Как ни странно, в тот день, когда моя жизнь пошла наперекосяк, я проснулась в прекрасном расположении духа. Я встала с постели и вдруг почувствовала тошноту. Меня тошнит!!!
Взволнованная, я кинулась в ванную – роскошную комнату, которая, смею уверить, превышает по площади многие дома по ту сторону железнодорожных путей Уиллоу-Крика, наклонилась над унитазом, и меня вырвало. Ну, скажем, почти вырвало. Я ликовала. Утренняя тошнота!..
В качестве еще одного подтверждения моего деликатного положения мой обычно плоский живот выпирал – вследствие беременности, как я была уверена, а вовсе не из-за пяти кусочков торта с двойным слоем шоколада, которые я съела накануне вечером, пребывая в глубокой депрессии, оттого что мне так не хватает малютки Фредерика или Фредерики.
Других доказательств мне не требовалось. После шести долгих лет безуспешных попыток забеременеть, шести долгих лет секса, сначала спонтанного, а потом по графику, в сочетании со всеми известными методами лечения бесплодия, я оказалась в положении. Наконец-то «танец живота» дал более значимый результат, чем благотворительный денежный взнос.
Вот почему в тот день на заседании комитета по новым проектам в главном офисе ЛИУК я была рассеянна. На собрании присутствовали только члены Исполнительного совета, так как мы планировали бюджет на следующий финансовый год. Вряд ли я хорошо понимала, о чем говорили выступавшие, выдававшие сплетни за важные новости. Я ничего не имею против сплетен и часами длящихся собраний, но в тот день я торопилась.
– Фреди, сколько заявок на финансирование мы получили? – Это была Пилар Басс, председатель комитета.

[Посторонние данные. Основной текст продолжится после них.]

/-! ### Writes of the firmware -/

/-- Little-endian words written to registers (R672). -/
def State.putWords (s : State) : List Nat → List Byte → State
  | [], _ => s
  | a :: t, bs => (s.regWrite a (BitVec.ofNat 32 (leAt bs 0 4))).putWords t (bs.drop 4)

/-- The addresses of `n` registers in a row. -/
def regRun (a n : Nat) : List Nat := (List.range n).map fun i => a + 4 * i

/-- A commit while the raster is stopped: its load and check are done at once (R671). -/
def State.commitNow (s : State) (b : Blk) (priv lut : Bool) : State :=
  let s1 := s.commit b priv lut
  match s1.commits.find? fun c => c.blk = b && c.priv = priv && c.loading with
  | some c => (s1.loadDone c false).handNow
  | none => s1

/-- A failure that the firmware logs: a SYSTEM record whose code and data the spec does not give (R94, R672, log entry 2). -/
def State.logTrouble (s : State) : State :=
  let (c, s1) := s.draw 256
  let (d, s2) := s1.draw (2 ^ 48)
  s2.logFault 12 c (leBytes 6 d)

/-- `act` with the refusal bit `f` watched: a refusal is logged (R672). The bit stays as it was where nothing is refused. -/
def State.watched (s : State) (f : Fld) (act : State → State) : State :=
  let s1 := act (s.setFlag f false)
  if s1.flag f then s1.logTrouble else if s.flag f then s1.setFlag f true else s1

/-! ### Loads of step 4 -/

/-- Where the firmware keeps the images it stages in Pond C: slot table, gate program, tone tables (R602). -/
abbrev pondTable : Nat := 0x0000
abbrev pondGate : Nat := 0x0400
abbrev pondTone : Nat := 0x1000

/-- The shadow registers of a timing set and of its companions in PIX are written (R97); the slot table goes to Pond C. -/
def State.writeTimingPix (s : State) (t : List Byte) : State :=
  let s1 := s.putWords (regRun R.SCN_HTIME 6) (t.drop 4)
  let s2 := s1.putWords [R.SCN_LOWRATE, R.SCN_WEIR, R.SCN_CLOSE] (t.drop 28)
  let s3 := s2.putWords [R.DTH_CTRL] (t.drop 72)
  let table := (cfgAt s.cfg 0x11 (byteAt t 1)).getD []
  (s3.setBytes (pondCLo + pondTable) (table.drop 4)).regWrite R.RNG_TABLE_BASE (BitVec.ofNat 32 pondTable)

/-- The companions of a timing set in PANEL and LIGHT are written (R97); the gate program goes to Pond C. -/
def State.writeTimingPanel (s : State) (t : List Byte) : State :=
  let s1 := s.putWords (regRun R.COL_CFG 5) (t.drop 40)
  let s2 := s1.putWords [R.GSQ_CTRL, R.BLD_SCAN, R.BLD_GEOM] (t.drop 60)
  let gate := (cfgAt s.cfg 0x12 (byteAt t 2)).getD []
  (s2.setBytes (pondCLo + pondGate) (gate.drop 4)).regWrite R.GSQ_PROG_BASE (BitVec.ofNat 32 pondGate)

/-- All of a timing set and its companions (R97, R342). -/
def State.writeTiming (s : State) (t : List Byte) : State := (s.writeTimingPix t).writeTimingPanel t

/-- The bytes of the TIMING record that START names (R97). -/
def State.startTiming (s : State) : List Byte := (cfgAt s.cfg 0x10 (byteAt ((s.cfgRec 0x07).getD []) 0)).getD []

/-- The timing set of START, its slot table and its tone control, put in force with the raster stopped. -/
def State.loadTiming (s : State) : State :=
  let s1 := (s.writeTimingPix s.startTiming).watched F.SCN_STATUS_TIMING_REFUSED (·.commitNow .scn true false)
  let s2 := s1.watched F.SCN_STATUS_TIMING_REFUSED (·.commitNow .scn false false)
  (s2.watched F.RNG_STATUS_TABLE_ERR (·.commitNow .rng false false)).commitNow .dth false false

/-- The companions in PANEL and LIGHT, which stand at their reset values until those domains are on. -/
def State.loadPanel (s : State) : State :=
  let s0 := (s.writeTimingPanel s.startTiming).watched F.COL_STATUS_CFG_REFUSED (·.commitNow .col false false)
  let s1 := (s0.watched F.GSQ_STATUS_PROG_ERR (·.commitNow .gsq false false)).watched F.BLD_STATUS_CFG_REFUSED
    (·.commitNow .bld false false)
  let s2 := match s1.cfgRec 0x20 with
    | none => s1
    | some v =>
      let a := s1.putWords (regRun R.BIAS_VGH 11) v
      let b := a.regWrite R.GSQ_ALLON (BitVec.ofNat 32 (leAt v 44 2))
      ({ b with bias := { b.bias with vddPl33 := decide (byteAt v 47 % 2 = 1) } } : State).watched F.BIAS_STATUS_SET_REFUSED
        (·.commitNow .bias false false)
  let s3 := match s2.cfgRec 0x22 with
    | none => s2
    | some v =>
      let a := s2.putWords [R.BLD_ZONE_CAP, R.BLD_DIAG, R.BLD_FLOOR, R.BLD_BOOST] v
      (a.watched F.BLD_STATUS_CFG_REFUSED (·.commitNow .bld false false)).watched F.BLD_STATUS_CFG_REFUSED
        (·.commitNow .bld true false)
  let s4 := match s3.cfgRec 0x24 with
    | none => s3
    | some v => (s3.putWords (regRun R.OPT_TARGET 4) v).commitNow .opt false false
  match s4.persistLast 1024 with
  | none => s4
  | some (i, _) =>
    let a := persistBase + 64 * i
    (s4.regWrite R.OPT_GAIN_INIT_RG (BitVec.ofNat 32 (s4.mle (a + 12) 4))).regWrite R.OPT_GAIN_INIT_B
      (BitVec.ofNat 32 (s4.mle (a + 16) 2))

/-- The records of always-on, CTRL and PIX registers (R96). -/
def State.loadRegs (s : State) : State :=
  let s1 := match s.cfgRec 0x03 with
    | none => s
    | some v =>
      (((s.watched F.PWR_SPRING_BAD_WR (·.regWrite R.PWR_SPRING (BitVec.ofNat 32 (byteAt v 0)))).regWrite R.PWR_WAKE_EN (BitVec.ofNat 32 (byteAt v 1))).regWrite
        R.PWR_NOWAKE_TIMEOUT (BitVec.ofNat 32 (leAt v 2 2))).regWrite R.PWR_IDLE_OFF (BitVec.ofNat 32 (leAt v 4 2))
  let s2 := match s1.cfgRec 0x05 with
    | none => s1
    | some v => s1.regWrite R.SAF_CTRL (BitVec.ofNat 32 (byteAt v 5 % 4))
  let s3 := match s2.cfgRec 0x06 with
    | none => s2
    | some v => s2.putWords [R.SYS_INT_EN, R.SYS_EVT_EN] v
  let s4 := match s3.cfgRec 0x21 with
    | none => s3
    | some v =>
      let a := s3.watched F.GOV_STATUS_BAD_WR (·.putWords [R.GOV_BUDGET] v)
      a.putWords (regRun (R.GOV_BUDGET + 4) 7 ++ regRun (R.GOV_CLASS 0) 5 ++ [R.GOV_CAL_TRIG]) (v.drop 4)
  let s5 := match s4.cfgRec 0x22 with
    | none => s4
    | some v => s4.putWords [R.LDA_CTRL, R.LDA_DECIDE, R.LDA_FILT, R.LDA_CUT] (v.drop 16)
  let s6 := match s5.cfgRec 0x23 with
    | none => s5
    | some v => s5.putWords ([R.LDA_ZGAIN, R.LDA_FSCALE] ++ regRun (R.LDA_KH 0) 16 ++ regRun (R.LDA_KV 0) 16) v
  let s7 := s6.commitNow .lda false false
  let s8 := match s7.cfgRec 0x25 with
    | none => s7
    | some v =>
      let a := s7.putWords ([R.DTH_LD, R.DTH_LD_BMIN, R.DTH_TT_GAIN_RG, R.DTH_TT_GAIN_B, R.ODV_CTRL] ++ regRun R.ODV_TBIN0 4) v
      (a.commitNow .dth false false).watched F.ODV_STATUS_LUT_ERR (·.commitNow .odv false false)
  match s8.cfgRec 0x27 with
  | none => s8
  | some v => s8.putWords [R.CAL_CTRL] v

/-- A panel data failure: its flag, and the failure logged (R94). -/
def State.panelDataFail (s : State) : State := (s.setFlag F.BOOT_STATUS_PANEL_DATA_FAIL true).logTrouble

/-- An asset failure: its flag, and the failure logged (R94). -/
def State.assetFail (s : State) : State := (s.setFlag F.BOOT_STATUS_ASSET_FAIL true).logTrouble

/-- The panel gamma image, or the built-in one (R94, R670), loaded into DTH. -/
def State.loadGamma (s : State) : State :=
  let (img, s1) := match s.panelImage 3 dthImageLen with
    | some b => (b, s)
    | none => (builtGamma, s.panelDataFail)
  let s2 := (s1.setBytes (pondCLo + pondTone) img).regWrite R.DTH_LUT_BASE (BitVec.ofNat 32 pondTone)
  s2.commitNow .dth false true

/-- Where the overdrive tables lie in the LUT storage area, behind the two history indexes (R298). -/
abbrev odvStore : Nat := 0x13878600

/-- The overdrive tables (R389); bypassed without them (R94). -/
def State.loadOverdrive (s : State) : State :=
  match s.panelImage 2 odvImageLen with
  | none => s.panelDataFail
  | some b => ((s.fstLoad odvStore b).regWrite R.ODV_LUT_BASE (BitVec.ofNat 32 odvStore)).commitNow .odv false true

/-- The demura set that the panel temperature selects of those that passed (R380). -/
def State.demuraPick (s : State) : Option Nat :=
  let t := fun (i : Nat) => sext 16 (s.mle (fstBase + (if i = 0 then demuraArea0 else demuraArea1) + 20) 2)
  let d := fun (i : Nat) => (sext 16 s.cal.panel - t i).natAbs
  match s.fw.dmrOk.getD 0 false, s.fw.dmrOk.getD 1 false with
  | false, false => none
  | true, false => some 0
  | false, true => some 1
  | true, true => some (if d 1 < d 0 then 1 else 0)

/-- The shadow of DMR_CTRL for a set, or for none. -/
def dmrCtrl : Option Nat → Word
  | none => 0
  | some k => BitVec.ofNat 32 (1 + 2 * k)

/-- Both demura sets, and the commit of the one chosen (R94, R380). -/
def State.loadDemura (s : State) : State :=
  let put := fun (s : State) (i : Nat) =>
    match s.demuraImage i with
    | none => s.panelDataFail
    | some b =>
      let s1 := s.fstLoad (if i = 0 then demuraArea0 else demuraArea1) b
      { s1 with fw := { s1.fw with dmrOk := listSet s1.fw.dmrOk i true } }
  let s1 := put (put s 0) 1
  let s2 := (s1.regWrite R.DMR_CTRL (dmrCtrl s1.demuraPick)).commitNow .dmr false false
  { s2 with fw := { s2.fw with dmrAuto := true, dmrCheck := s2.time } }

/-- The bin that the temperature of step 4 chooses (R85, R386). -/
def State.chooseBin (s : State) : State :=
  s.setFld F.ODV_STATE_BIN (odvBin (odvThs s.liveFld) (s.liveFld F.ODV_TBIN3_HYST) (s.fld F.ODV_STATE_BIN) (sext 16 s.cal.panel))

/-- The splash image on the base plane (R94, R99). -/
def State.loadSplash (s : State) : State :=
  let (ok, s1) := s.showSplash
  if ok then s1 else s1.assetFail

/-- What PANEL's registers will hold once step 5 has powered it, which the checks and the CRCs of step 4 rest on. -/
def State.withPanel (s : State) : State := (s.domainOn .panel).loadPanel

/-- The window set that TELLTALE names (R492). -/
def State.loadWindows (s : State) : State :=
  match s.windowSet (byteAt ((s.cfgRec 0x05).getD []) 4) with
  | none => s.assetFail
  | some l =>
    if !s.withPanel.windowSetOk l then s.assetFail
    else
      let (places, s1) := s.loadIcons 0 l
      (s1.writeWindows 0 l places).commitNow .cps true false

/-- The on-at-wake bitmap, unless the partner has spoken (R87, R491). -/
def State.wakeBitmap (s : State) : State :=
  match s.cfgRec 0x05 with
  | none => s
  | some v => s.regWrite R.SAF_PARTNER_REQ (BitVec.ofNat 32 (leAt v 0 4))

/-- The work of step 4: tables, demura sets, splash image, windows, expected CRCs and on-at-wake bitmap (R85, R94). -/
def State.loadPicture (s : State) : State :=
  let s1 := ((s.loadGamma.loadOverdrive.loadDemura).chooseBin).loadSplash
  let s2 := s1.loadWindows
  (s2.putExpectedOf s2.withPanel.foreseen).wakeBitmap

/-- Step 5 begins: PANEL and LIGHT are powered, their registers loaded, and the bias rises with VCOM's regulation point as
configured (R85, R431). -/
def State.raisePanel (s : State) : State :=
  let s1 := ((s.powerOn .panel).powerOn .light).loadPanel
  let cl := match s1.cfgRec 0x20 with
    | some v => byteAt v 46 % 2
    | none => s1.fld F.BIAS_CTRL_VCOM_CL
  s1.regWrite R.BIAS_CTRL (BitVec.ofNat 32 (1 + 2 * cl))

/-- Where history is kept, and the number of the first frame: one more than the last one recorded, or SCN_FRAME_LOAD's reset
value where none is (R290, R321, R650). -/
def State.loadAreas (s : State) : State :=
  let s1 := (s.regWrite R.SLU_HIST_BASE0 (BitVec.ofNat 32 histArea0)).regWrite R.SLU_HIST_BASE1 (BitVec.ofNat 32 histArea1)
  let s2 := (s1.regWrite R.SLU_HIST_IDX0 (BitVec.ofNat 32 lutArea)).regWrite R.SLU_HIST_IDX1 (BitVec.ofNat 32 (lutArea + 0x1100))
  match s2.frameRes with
  | some f => s2.regWrite R.SCN_FRAME_LOAD (f + 1)
  | none => s2

/-! ### The steps -/

/-- The last step completed. -/
def State.bootStep (s : State) : Nat := s.fld F.BOOT_STATUS_STEP

/-- A step is complete. -/
def State.stepTo (s : State) (n : Nat) : State := s.setFld F.BOOT_STATUS_STEP n

/-- The boot ROM stays in ROM recovery (R93). -/
def State.romRecovery (s : State) (noConfig : Bool) : State :=
  let s1 := (s.setFlag F.BOOT_STATUS_ROM_RECOVERY true).setFlag F.BOOT_STATUS_CONFIG_FAIL noConfig
  let s2 := s1.ringsStart.setPw { s1.pw with rom := true, trans := .none }
  s2.servePending false (s2.time, s2.oscTime)

/-- The firmware starts: log and ledger are scanned, the mailboxes run (R515, R533, R540, R648). `boot` is a full start. -/
def State.firmwareStart (s : State) (image : Nat) (boot : Bool) : State :=
  let s1 := s.setFld F.BOOT_STATUS_IMAGE image
  let s2 := s1.setPw { s1.pw with firmware := true }
  let s3 : State := { s2 with fw := { s2.fw with image := image } }
  let s4 := if boot then s3.ringsStart else s3.enableAll
  ((s4.logStart).ledgerStart boot).stepTo 3

/-- A full start's verification of the images (R92, R93). -/
def State.fullStart (s : State) : State :=
  match s.cfgChoice with
  | none => s.romRecovery true
  | some (c, bs) =>
    let s1 : State := { s with fw := { s.fw with cfg := bs, copy := some c } }
    let first := if byteAt ((s1.cfgRec 0x01).getD []) 0 % 4 = 2 then 2 else 1
    let fail := fun (s : State) (k : Nat) => s.setFlag (if k = 2 then F.BOOT_STATUS_B_FAIL else F.BOOT_STATUS_A_FAIL) true
    if s1.imageOk first then s1.firmwareStart first true
    else
      let s2 := fail s1 first
      if s2.imageOk (3 - first) then s2.firmwareStart (3 - first) true
      else (fail s2 (3 - first)).romRecovery false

Я знала Пилар почти всю жизнь. В первом классе мы с ней создали маленькое Общество лучших друзей. Мы поклялись навеки оставаться подругами. Но школьные обещания мало чего стоят – по крайней мере, так сказала Пилар, которая, как я теперь понимаю, была реалисткой уже тогда, в шесть лет.
Она оказалась права. Наши тесные дружеские отношения распались во втором классе старшей школы. Каждый раз, встречаясь теперь, мы делаем вид, что не проводили вместе каждый пятничный вечер и не ночевали друг у друга дома, делясь секретами и обмениваясь одеждой, и не кололи пальцы, чтобы стать кровными сестрами на всю жизнь. В старших классах Пилар выбрали лучшим участником дебатов. Меня избрали первой красавицей. К концу нашего обучения в Уиллоу-Крике она была президентом кружка дебатов, я – королевой школы. Окончив школу, Пилар совершила ошибку, поехав на север учиться в колледже, а потом устроилась на работу в Нью-Йорке. Когда она вернулась в Техас, в ней осталось мало техасского.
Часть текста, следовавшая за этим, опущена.